Ola 26.02.2010 20:37
Szczęść Boże,
Od niedawna wiem o tej stronie dlatego też nie jestem pewna czy podobne pytanie nie było już kiedyś zadawane jednak po przejrzeniu poprzednich pytań nie znalazłam takiego.
przechodząc do sprawy moje pytanie dotyczy spowiedzi. Mam dopiero 14 lat i z pewnością jest jeszcze mnóstwo rzeczy których nie wiem i być może pytanie jest głupie ale bardzo prosze o odpowiedź.

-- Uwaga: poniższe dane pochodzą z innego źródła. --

-- ==== Sys2Proof/Machine/Scalar.lean ====
section
/-! DEFINITION. Scalar words (R124 to R128, R170, R171, R359): SA, SI, SK and CTL. -/

namespace Sys2Proof.Machine

/-- A shift amount: bits 5:0. -/
def amountQ (b : Quad) : Nat := b.toNat % 64

/-- Bits 127:64 of the unsigned product. -/
def mulhQ (a b : Quad) : Quad := BitVec.ofNat 64 (a.toNat * b.toNat / 2 ^ 64)

/-- 1 or 0. -/
def bitQ (c : Bool) : Quad := if c then 1 else 0

/-- SA: a scalar producer of two sources. -/
def execSA (i : Instr) (w : VR) (f : Quad → Quad → Quad) (s : State) : Host.Outcome State Fault Refusal :=
  execScalar i w.k w.d (fun v => f (v.sc w.a.toNat) (v.sc w.b.toNat)) s

/-- SI: a scalar producer with an immediate. -/
def execSI (i : Instr) (w : SI) (f : Quad → BitVec 8 → Quad) (s : State) : Host.Outcome State Fault Refusal :=
  execScalar i w.k w.d (fun v => f (v.sc w.a.toNat) w.i) s

/-- MODE (Table 4.5). -/
def Package.modeReg (p : Package) (part : Nat) : Nat :=
  16 + (if (p.part part).recov then 8 else 0) + (if (p.part part).ordCur then 4 else 0) + p.win.gatemodeCur % 4

/-- The control registers of Table 4.2 as MOVC reads them: in the cycle that a reference-tick boundary begins, what the prompter writes there is not read yet (R88). -/
def View.control (v : View) (s : State) (n : Nat) : Quad :=
  let w := v.src
  let c := (s.pkg.cast? v.iss.core w.cast).getD v.cast
  let m := companyOf v.iss.core
  let h : Hints := if s.clk.num = 0 && c.before.tick = s.clk.rtick then c.before
    else { growok := c.growok, shrinkreq := c.shrinkreq, refrcost := c.refrcost }
  match n with
  | 0x000 => w.waveId.setWidth 64
  | 0x001 => c.castid.setWidth 64
  | 0x002 => c.castindex.setWidth 64
  | 0x003 => c.launchid.setWidth 64
  | 0x004 => c.nwaves.setWidth 64
  | 0x005 => match w.role with | .general => 0 | .copy => 1 | .matrix => 2 | .vector => 3
  | 0x006 => c.regcount.setWidth 64
  | 0x007 => c.spsize.setWidth 64
  | 0x008 => BitVec.ofNat 64 v.iss.core
  | 0x009 => BitVec.ofNat 64 m
  | 0x00A => BitVec.ofNat 64 (stageOf v.iss.core)
  | 0x00B => c.cogroup.setWidth 64
  | 0x010 => h.growok.setWidth 64
  | 0x011 => h.shrinkreq.setWidth 64
  | 0x012 => h.refrcost
  | 0x018 => w.fpflags.setWidth 64
  | 0x019 => w.waitlimit
  | 0x020 => BitVec.ofNat 64 (s.clk.cycleOf m)
  | 0x021 => BitVec.ofNat 64 s.clk.rtick
  | 0x022 => BitVec.ofNat 64 (256 * c.req.toNat + (s.pkg.company m).level % 64)
  | 0x023 => BitVec.ofNat 64 (s.pkg.modeReg c.partition)
  | 0x030 => c.trappc
  | 0x031 => w.epc
  | 0x032 => w.trapcause.setWidth 64
  | 0x033 => w.trapaddr
  | 0x034 => w.traplanes.setWidth 64
  | 0x035 => (w.traplanes >>> 64).setWidth 64
  | _ => 0

/-- A MOVC of NWAVES is remembered until the end of its cycle: a change of membership in that cycle gives it the value after the change (R88). -/
def State.noteCount (s : State) (v : View) (keep : Bool) (d : Nat) (x : Quad) : State :=
  let r : CountRead :=
    { leader := v.iss.leader, dest := if keep then none else some d, value := x, packet := v.win.packet, seq := 4 * v.win.packet + v.iss.pslot }
  s.onWave v fun w => { w with countRead := some r }

/-- A write to a control register (R128). FPFLAGS takes the flags that the chain raises besides (R88). -/
def State.movcw (s : State) (v : View) (n : Nat) (x : Quad) : State :=
  match n with
  | 0x018 => s.onWave v fun w => { w with fpflags := x.setWidth 5 ||| ((s.cur.map Issue.raised).getD 0) }
  | 0x019 => s.onWave v fun w => { w with waitlimit := x }
  | 0x030 => s.modPkg fun p => p.modCast v.iss.core v.src.cast fun c => { c with trappc := alignPc x }
  | 0x031 => s.onWave v fun w => { w with epc := alignPc x }
  | _ => s

/-- Fields of a tile register (Table 9.1). -/
def tileBase (t : Quad) : Nat := bits t.toNat 0 15
def tilePitch (t : Quad) : Nat := bits t.toNat 32 10
def tileScaleBase (t : Quad) : Nat := bits t.toNat 42 15

/-- The end of a tile and of its scales (R171): one past the last byte. -/
def tileEnd (t : Quad) : Nat := 16 * tileBase t + 16 * tilePitch t * (tileRows t - 1) + 64
def scaleEnd (t : Quad) : Nat :=
  16 * tileScaleBase t + (if tileScaleMode t = 1 then 4 * tileRows t else if tileScaleMode t = 2 then 4 else 0)

/-- The checks of TDESC in their order (R171). -/
def View.tdescTrap (v : View) (t : Quad) : Option Trap :=
  let size := v.cast.spsize.toNat
  if bits t.toNat 59 5 ≠ 0 || 5 ≤ tileFmt t || tileScaleMode t = 3 || !tileValid t || tilePitch t < 4 then some v.operandTrap
  else if size < tileEnd t then some { cause := .spRange, addr := BitVec.ofNat 64 (tileEnd t) }
  else if tileScaleMode t ≠ 0 && size < scaleEnd t then some { cause := .spRange, addr := BitVec.ofNat 64 (scaleEnd t) }
  else none

/-- A request as PERFREQ takes it: 57 to 254 are 56 (R359). -/
def perfRequest (x : Quad) : BitVec 8 :=
  let q := x.setWidth 8
  if q = 255 then 255 else if 56 < q.toNat then 56 else q

/-- The rank of a request: a withdrawal is below level 0. -/
def perfRank (q : BitVec 8) : Nat := if q = 255 then 0 else q.toNat + 1

/-- REQ after a request in an epoch (R359); `reqEpoch` is the epoch of the last request plus 1. -/
def Cast.request (c : Cast) (epoch : Nat) (q : BitVec 8) : Cast :=
  if c.reqEpoch = epoch + 1 then { c with req := if perfRank c.req < perfRank q then q else c.req }
  else { c with req := q, reqEpoch := epoch + 1 }

noncomputable section

/-! SA (R124, Table 6.7). -/

def execSADD (w : VR) (s : State) : Host.Outcome State Fault Refusal := execSA (.sadd w) w (· + ·) s
def execSSUB (w : VR) (s : State) : Host.Outcome State Fault Refusal := execSA (.ssub w) w (· - ·) s
def execSMUL (w : VR) (s : State) : Host.Outcome State Fault Refusal := execSA (.smul w) w (· * ·) s
def execSMULHU (w : VR) (s : State) : Host.Outcome State Fault Refusal := execSA (.smulhu w) w mulhQ s
def execSDIV (w : VR) (s : State) : Host.Outcome State Fault Refusal := execSA (.sdiv w) w divS s
def execSDIVU (w : VR) (s : State) : Host.Outcome State Fault Refusal := execSA (.sdivu w) w divU s
def execSREM (w : VR) (s : State) : Host.Outcome State Fault Refusal := execSA (.srem w) w remS s
def execSREMU (w : VR) (s : State) : Host.Outcome State Fault Refusal := execSA (.sremu w) w remU s
def execSAND (w : VR) (s : State) : Host.Outcome State Fault Refusal := execSA (.sand w) w (· &&& ·) s
def execSOR (w : VR) (s : State) : Host.Outcome State Fault Refusal := execSA (.sor w) w (· ||| ·) s
def execSXOR (w : VR) (s : State) : Host.Outcome State Fault Refusal := execSA (.sxor w) w (· ^^^ ·) s
def execSSHL (w : VR) (s : State) : Host.Outcome State Fault Refusal := execSA (.sshl w) w (fun a b => a <<< amountQ b) s
def execSSHR (w : VR) (s : State) : Host.Outcome State Fault Refusal := execSA (.sshr w) w (fun a b => a >>> amountQ b) s
def execSSRA (w : VR) (s : State) : Host.Outcome State Fault Refusal :=
  execSA (.ssra w) w (fun a b => a.sshiftRight (amountQ b)) s
def execSSLT (w : VR) (s : State) : Host.Outcome State Fault Refusal := execSA (.sslt w) w (fun a b => bitQ (a.slt b)) s
def execSSLTU (w : VR) (s : State) : Host.Outcome State Fault Refusal := execSA (.ssltu w) w (fun a b => bitQ (a.ult b)) s

/-! SI (R125). -/

def execSADDI (w : SI) (s : State) : Host.Outcome State Fault Refusal := execSI (.saddi w) w (fun a i => a + immQuad i) s
def execSANDI (w : SI) (s : State) : Host.Outcome State Fault Refusal := execSI (.sandi w) w (fun a i => a &&& immQuad i) s
def execSORI (w : SI) (s : State) : Host.Outcome State Fault Refusal := execSI (.sori w) w (fun a i => a ||| immQuad i) s
def execSXORI (w : SI) (s : State) : Host.Outcome State Fault Refusal := execSI (.sxori w) w (fun a i => a ^^^ immQuad i) s
def execSSHLI (w : SI) (s : State) : Host.Outcome State Fault Refusal := execSI (.sshli w) w (fun a i => a <<< i.toNat) s
def execSSHRI (w : SI) (s : State) : Host.Outcome State Fault Refusal := execSI (.sshri w) w (fun a i => a >>> i.toNat) s
def execSSRAI (w : SI) (s : State) : Host.Outcome State Fault Refusal :=
  execSI (.ssrai w) w (fun a i => a.sshiftRight i.toNat) s
def execSSLTI (w : SI) (s : State) : Host.Outcome State Fault Refusal :=
  execSI (.sslti w) w (fun a i => bitQ (a.slt (immQuad i))) s

/-! SK (R126). -/

def execSLI (w : SKK) (s : State) : Host.Outcome State Fault Refusal :=
  execScalar (.sli w) w.k w.d (fun _ => immQuad w.i) s

/-- SHI shifts the register in; it is no latched producer. -/
def execSHI (w : SKN) (s : State) : Host.Outcome State Fault Refusal :=
  State.word (.shi w) (fun v s => .done (s.writeS v w.d.toNat (v.src.s w.d.toNat <<< 17 ||| w.i.setWidth 64))) s

/-! CTL (R127, R128, R170, R171, R359). -/

def execMOVC (w : CTK) (s : State) : Host.Outcome State Fault Refusal :=
  State.word (.movc w) (fun v s =>
    let x := v.control s w.n.toNat
    let t := s.produce v true w.s.toNat (.scalar x)
    let t := if w.k = 1 then t else t.writeS v w.s.toNat x
    .done (if w.n = 4 then t.noteCount v (w.k = 1) w.s.toNat x else t)) s

def execMOVCW (w : CTN) (s : State) : Host.Outcome State Fault Refusal :=
  State.word (.movcw w) (fun v s => .done (s.movcw v w.n.toNat (v.sc w.s.toNat))) s

def execTDESC (w : CTT) (s : State) : Host.Outcome State Fault Refusal :=
  State.word (.tdesc w) (fun v s =>
    let t := v.sc w.s.toNat
    match v.tdescTrap t with
    | some tr => .trap tr
    | none => .done (s.onWave v fun x => { x with tiles := setAt x.tiles w.t.toNat t })) s

def execTDESCR (w : CTT) (s : State) : Host.Outcome State Fault Refusal :=
  State.word (.tdescr w) (fun v s => .done (s.writeS v w.s.toNat (v.src.tiles.getD w.t.toNat 0))) s

def execPERFREQ (w : S1) (s : State) : Host.Outcome State Fault Refusal :=
  State.word (.perfreq w) (fun v s =>
    .done (s.modPkg fun p => p.modCast v.iss.core v.src.cast fun c =>
      c.request (s.clk.rtick / 250) (perfRequest (v.sc w.s.toNat)))) s

end

end Sys2Proof.Machine
end

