/-- The address of lane j in the three forms of Table 3.8 (R65): scalar and lane, scalar and gang, scalar alone. -/
def LaneAddress (v : View) (b a am size j : Nat) : Quad :=
  v.src.s b + if am = 0 then (v.vec a j).setWidth 64 else if am = 1 then BitVec.ofNat 64 ((a * 128 + j) * size) else BitVec.ofNat 64 (a * size)

/-- The checks of an LDS or STS in their order (R211), and what it does when every lane passes; `tagged`: it may not touch a tagged granule. -/
def SpAccess (s : State) (v : View) (i : Instr) (size : Nat) (tagged : Prop) (addr : Nat → Quad) (body : Prop) : Prop :=
  let mis := fun j : Nat => (addr j).toNat % size ≠ 0
  let late := fun j : Nat => v.cast.spsize.toNat < (addr j).toNat + size
  let tag := fun j : Nat => (s.pkg.core v.iss.core).ctx.tag v.cast ((addr j).toNat / 16)
  LanesTrap s v i .misalign addr mis
  ∧ (NoLane v mis → LanesTrap s v i .spRange addr late)
  ∧ (NoLane v mis → NoLane v late → tagged → LanesTrap s v i .barrierClobber addr fun j => tag j = 1)
  ∧ (NoLane v mis → NoLane v late → tagged → (NoLane v fun j => tag j = 1) → LanesTrap s v i .queueState addr fun j => 2 ≤ tag j)
  ∧ (NoLane v mis → NoLane v late → (tagged → NoLane v fun j => tag j ≠ 0) → body)

/-- A blocked party goes on (R60): each held slice at the address kept for it, what its chain has put off until the wait is over now due (R152, R164), and the wave's promotion ends (R59). -/
def GoesOn (a u : Wave) (leader : Nat) (b : Blocked) : Prop :=
  u = { a with slices := u.slices, promoted := 0, promoHeld := 0 } ∧ u.slices.length = a.slices.length
    ∧ ∀ (k : Nat) (x y : Slice), a.slices[k]? = some x → u.slices[k]? = some y →
      y = { x with
        pc := (((b.slices.zip b.resume).reverse.find? fun p => p.1 = k).map Prod.snd).getD x.pc
        blocked := if k = leader then none else x.blocked
        late := if k = leader then b.late.or x.late else x.late }

/-- An event whose whole effect is on one wave. -/
def OnWave (s : State) (i : Instr) (core slot : Nat) (u : Wave) : Prop :=
  exec i s = .next { s with pkg := s.pkg.modWave core slot fun _ => u }

/-- The wave that an exchange names: a live wave of the issuing wave's stage, of its cast or its co-group, other than itself (R145). -/
def XchgPartner (s : State) (v : View) (core wave : Nat) : Prop :=
  core / 64 = v.iss.core / 64 ∧ ∃ (k : Nat) (x : Wave) (c : Cast), (s.pkg.core core).ctx.waves[k]? = some (some x) ∧ s.pkg.cast? core x.cast = some c
    ∧ x.waveId.toNat = wave ∧ (if core = v.iss.core then x.cast = v.src.cast else sameGroup c v.cast = true) ∧ ¬ (core = v.iss.core ∧ k = v.iss.slot)

/-- The requests on their way to a home slice, or held at their source stop (R229, R351). -/
def Requests (p : Package) : List Req := p.companies.flatMap Company.inq ++ p.stage.flatMap Stage.heldReqs

/-- Where an address lies in device memory, where it does: vault × 2³⁰ + vault offset (R190, R195). -/
def DevicePlace (s : State) (v : View) (writes : Bool) (a : Quad) : Option Nat :=
  match s.pkg.xlate v.iss.core v.cast.partition (.wave v.iss.core v.iss.slot) a writes false with
  | .dev x => some x
  | _ => none

/-- What a memory word leaves that performs for the lanes `place` maps (R75, R226, R231, R232, R250): a request on its way to the home slice of each such
lane's line, unless the first-level cache holds the line and serves it; OUTST counts the requests that will be acknowledged, up to 4,095, and those beyond
wait for their place in it; the destination registers wait
for the replies; the lanes served at once take `got`. No byte of memory changes. -/
structure Sent (s : State) (v : View) (p : Package) (u : Wave) (place : Nat → Option Nat) (hit : Nat → Prop) (carries : Nat → Nat → ReqBody → Prop)
    (counted : Bool) (ret : Option (Nat × Nat)) (got : Nat → Nat → Option Word) : Prop where
  requests : ∀ j a, j < 128 → v.active j = true → place j = some a → ¬ hit (a / 128) → s.pkg.homeOf (a / 128) < s.pkg.companies.length →
    ∃ r, r ∈ Requests p ∧ r.key = s.pkg.keyOf v.iss.core v.iss.slot ∧ r.leader = v.iss.leader ∧ r.part = v.cast.partition ∧ r.id = v.now.nextId
      ∧ r.line = a / 128 ∧ r.staged = v.cast.launchKey ∧ carries j a r.body
  counts : ∃ n, (0 < n ↔ ∃ j a, j < 128 ∧ v.active j = true ∧ place j = some a ∧ ¬ hit (a / 128))
    ∧ (let c := if counted then n else 0
       u.outst = BitVec.ofNat 12 (min 4095 (v.now.outst.toNat + c)) ∧ u.outstMore.length = v.now.outstMore.length + (v.now.outst.toNat + c - 4095))
    ∧ u.pending = v.now.pending ++ match ret with
      | some (r, c) => if n = 0 then [] else [{ id := v.now.nextId, first := r, count := c, left := n }]
      | none => []
  regs : u.vregs.length = v.now.vregs.length ∧ ∀ r j, r < v.now.vregs.length → j < 128 → u.v r j = (got r j).getD (v.now.v r j)
  wave : u = { v.now with vregs := u.vregs, outst := u.outst, outl := u.outl, outstMore := u.outstMore, pending := u.pending, nextId := v.now.nextId + 1 }
  package : p = { s.pkg with cores := p.cores, companies := p.companies, stage := p.stage, due := p.due }
  cores : ∀ c, c ≠ v.iss.core → p.core c = s.pkg.core c
  core : p.core v.iss.core = { s.pkg.core v.iss.core with
    l1 := (p.core v.iss.core).l1, tlb := (p.core v.iss.core).tlb, replies := (p.core v.iss.core).replies }
  companies : ∀ m, p.company m = { s.pkg.company m with
    inq := (p.company m).inq, stalled := (p.company m).stalled, stageWait := (p.company m).stageWait, tlb := (p.company m).tlb }

/-- A memory word (R230, R234, R241, R264): its checks in their order, each over all its lanes, and, where every lane passes and lies in device memory, its
effect. `oneLine`: every lane must lie in the line of the lowest; `cause`: what a lane outside the ownership ranges raises in ordered mode. -/
def MemWord (s : State) (v : View) (i : Instr) (size : Nat) (writes hostOk oneLine : Bool) (cause : Option Cause) (addr : Nat → Quad) (hit : Nat → Prop)
    (carries : Nat → Nat → ReqBody → Prop) (counted : Bool) (ret : Option (Nat × Nat)) (got : (Nat → Option Nat) → Nat → Nat → Option Word) : Prop :=
  let x := fun j : Nat => s.pkg.xlate v.iss.core v.cast.partition (.wave v.iss.core v.iss.slot) (addr j) writes false
  let mis := fun j : Nat => (addr j).toNat % size ≠ 0
    ∨ (oneLine = true ∧ ∃ k, k < 128 ∧ v.active k = true ∧ (∀ l, l < k → v.active l = false) ∧ (addr j).toNat / 128 ≠ (addr k).toNat / 128)
  let denied := fun j : Nat => x j = .access ∨ (isHostVa (addr j) = true ∧ hostOk = false)
  let unowned := fun j : Nat => v.cast.ordered = true ∧ v.cast.owns (addr j) size = false
  let place := fun j : Nat => DevicePlace s v writes (addr j)
  LanesTrap s v i .misalign addr mis
  ∧ (NoLane v mis → (NoLane v fun j => x j = .walk) → LanesTrap s v i .access addr denied)
  ∧ (∀ c, cause = some c → NoLane v mis → (NoLane v fun j => x j = .walk) → NoLane v denied → LanesTrap s v i c addr unowned)
  ∧ (NoLane v mis → NoLane v denied → (NoLane v fun j => place j = none) → (cause = none ∨ NoLane v unowned) →
      (oneLine = true → ∀ j k a b, j < 128 → k < 128 → v.active j = true → v.active k = true → place j = some a → place k = some b → a / 128 = b / 128) →
      ∃ p u, Performs s v i false p u ∧ Sent s v p u place hit carries counted ret (got place))
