/-- A step runs the word that the fetch brings (R58, R63, R74): where a party of a running package is ready and a word without a chain bit stands at its
counter, the step is exec of the decoded instruction at the state in which that word is being issued. An input from outside and a due event run the
event itself. Readings the model takes here: log entries 2, 3. -/
def Obligations.StepRunsWord : Prop :=
  (∀ (s : State) (core slot leader : Nat) (rest : List Turn) (w : Wave) (c : Cast) (pc : Quad) (x : Word) (i : Instr),
    s.agenda = .issue core slot leader :: rest → s.clk.run = .running → (({ s with cur := none, agenda := rest } : State).readyChain core slot leader).isSome = true →
    s.pkg.wave? core slot = some w → s.pkg.cast? core w.cast = some c → w.issueCounter leader = some pc →
    s.pkg.fetch core slot c (w.activeOf (w.issuing leader)) pc = .word x → x.getLsbD 31 = false → decode x = .ok i →
    ∃ t, IssuedAt { s with agenda := rest } t core slot leader pc x ∧ step s = AfterIssue core slot leader (exec i t))
  ∧ (∀ (s : State) (core slot leader : Nat) (p : Package) (w : Wave) (c : Cast) (pc : Quad) (x : Word) (i : Instr),
    s.agenda = [] → ({ s with cur := none } : State).choose = .issue core slot leader p →
    p.wave? core slot = some w → p.cast? core w.cast = some c → w.issueCounter leader = some pc → w.park = none → w.blockedAt leader = none → w.issuing leader ≠ [] →
    p.fetch core slot c (w.activeOf (w.issuing leader)) pc = .word x → x.getLsbD 31 = false → decode x = .ok i →
    ∃ t, IssuedAt { s with pkg := p } t core slot leader pc x ∧ step s = AfterIssue core slot leader (exec i t))
  ∧ (∀ (s : State) (ev : Instr) (rest : List Turn), s.agenda = .event ev :: rest → Instr.external ev = true →
    step s = exec ev { s with cur := none, agenda := rest })
  ∧ (∀ (s : State) (ev : Instr) (p : Package), s.agenda = [] → ({ s with cur := none } : State).choose = .event ev p → step s = exec ev { s with cur := none, pkg := p })
  ∧ (∀ s t : State, s.agenda = [] → ({ s with cur := none } : State).choose = .go t → step s = .next t)

/-- Words written out from Tables 3.2 and 3.3 are the instructions that they stand for, and an unassigned minor or a set bit in a field that its row fixes
at 0 is refused by name (R62, R64, R68). -/
def Obligations.WordsDecode : Prop :=
  decode 0xC0001030#32 = .ok (.vadd { c := 1, k := 1, d := 0, a := 2, b := 3 })
  ∧ decode 0x1A0DFFFF#32 = .ok (.sli { c := 0, k := 0, d := 3, i := 131071 })
  ∧ decode 0x06102863#32 = .ok (.fmac { c := 0, k := 0, d := 4, a := 5, b := 6 })
  ∧ decode 0x26000006#32 = .ok (.exit { c := 0 })
  ∧ decode 0x06102863#32 ≠ decode 0x06102862#32 ∧ decode 0x2600000F#32 = .error .illegalOp ∧ decode 0x26000016#32 = .error .illegalOperand

/-- Every instruction word decodes to the instruction that it was encoded from, at every value of every field, and every word that decodes is the encoding
of what it decodes to: no bit of an encoding is dropped (R62, R64, Tables 3.2 and 3.3). -/
def Obligations.DecodeAndEncodeAgree : Prop :=
  (∀ (i : Instr) (x : Word), encode i = some x → decode x = .ok i) ∧ (∀ (x : Word) (i : Instr), decode x = .ok i → encode i = some x)

/-- The package right after a power-on reset (R373, Tables 4.6, 18.5, 20.3, 21.1): it runs in PASS with the counters at 0, four stages, no partition
valid, nothing resident, every company at level 36. The clock of the state after reset agrees with its place in the reference tick (R366): the
invariant of `ClockKept` holds there. Readings the model takes here: log entries 6. -/
def Obligations.ResetState : Prop :=
  (let s := State.reset
  s.clk.run = .running ∧ s.clk.rtick = 0 ∧ s.clk.mcyc = 0 ∧ s.clk.vcyc = 0 ∧ (∀ m, s.clk.companies.getD m 0 = 0)
    ∧ s.pkg.win.gatemodeReq = 0 ∧ s.pkg.win.gatemodeCur = 0 ∧ s.pkg.win.stopat = 0 ∧ s.pkg.win.replaybrk = 0 ∧ s.pkg.win.powercap = 6400 ∧ s.pkg.stopcause = .none
    ∧ (∀ k, (s.pkg.part k).valid = false ∧ (s.pkg.part k).companies = 0 ∧ (s.pkg.part k).hmqHead = 0 ∧ (s.pkg.part k).hmqTail = 0)
    ∧ (∀ core slot, s.pkg.wave? core slot = none ∧ s.pkg.cast? core slot = none) ∧ (∀ m, (s.pkg.company m).level = 36 ∧ (s.pkg.company m).staged = [])
    ∧ (∀ g, (s.pkg.gate g).loghead = 0 ∧ (s.pkg.gate g).logtail = 0 ∧ (s.pkg.gate g).egcount = 0) ∧ s.pkg.casts = [] ∧ s.pkg.dram = [] ∧ s.agenda = [])
  ∧ ClocksAgree State.reset

/-- Every step keeps the clocks in agreement (R22, R365, R366, R372): MCYC = 64 × RTICK and VCYC = 48 × RTICK at every tick boundary, and in between the
edges that have passed. -/
def Obligations.ClockKept : Prop :=
  (∀ s t : State, ClocksAgree s → step s = .next t → ClocksAgree t)
end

Mam problem z moimi grzechami - nigdy nie wiem co było moją winą - np. w sprawie uczestnictwa we mszy świętej. Wiem że grzech ciężki jest dopiero wtedy gdy jest to spowodowane naszą winą a jeśli po prostu się nie mogło to nie ale czy to nadal jest grzech tyle że nie ciężki i można z nim przystępowac do komunii świętej? i skąd mam wiedzieć czy coś było z mojej winy czy nie? Gdy w niedzielę rodzice maja inne plany i moje pójście do kościoła nie za bardzo pasuje to nie wiem czy to jest moja wina bo może gdybym coś zrobiła to by się udało. A gdy mam w weekend dużo zadane a następnym tygodniu mam jakieś klasówki i wogóle i muszę się uczyć a są jeszcze jakies inne plany i sama zadecyduję że po prostu nie dam rady zrobić wszystkiego i nie pójdę to czy to będzie okej? Czy raczej powinnam iść i wierzyć że Bóg pomoże mi się z tym uporać, ale czy to nie jest wystawianie Go na próbę?
i jeszcze jedno kiedyś gdy się spowiadałam ksiądz mi powiedział że jeśli nie byłam w niedzielę w kościele to żebym postarała się w jakis inny dzień ale czy jeśli pójdę w załóżmy pon. to czy to eliminuje tamten grzech?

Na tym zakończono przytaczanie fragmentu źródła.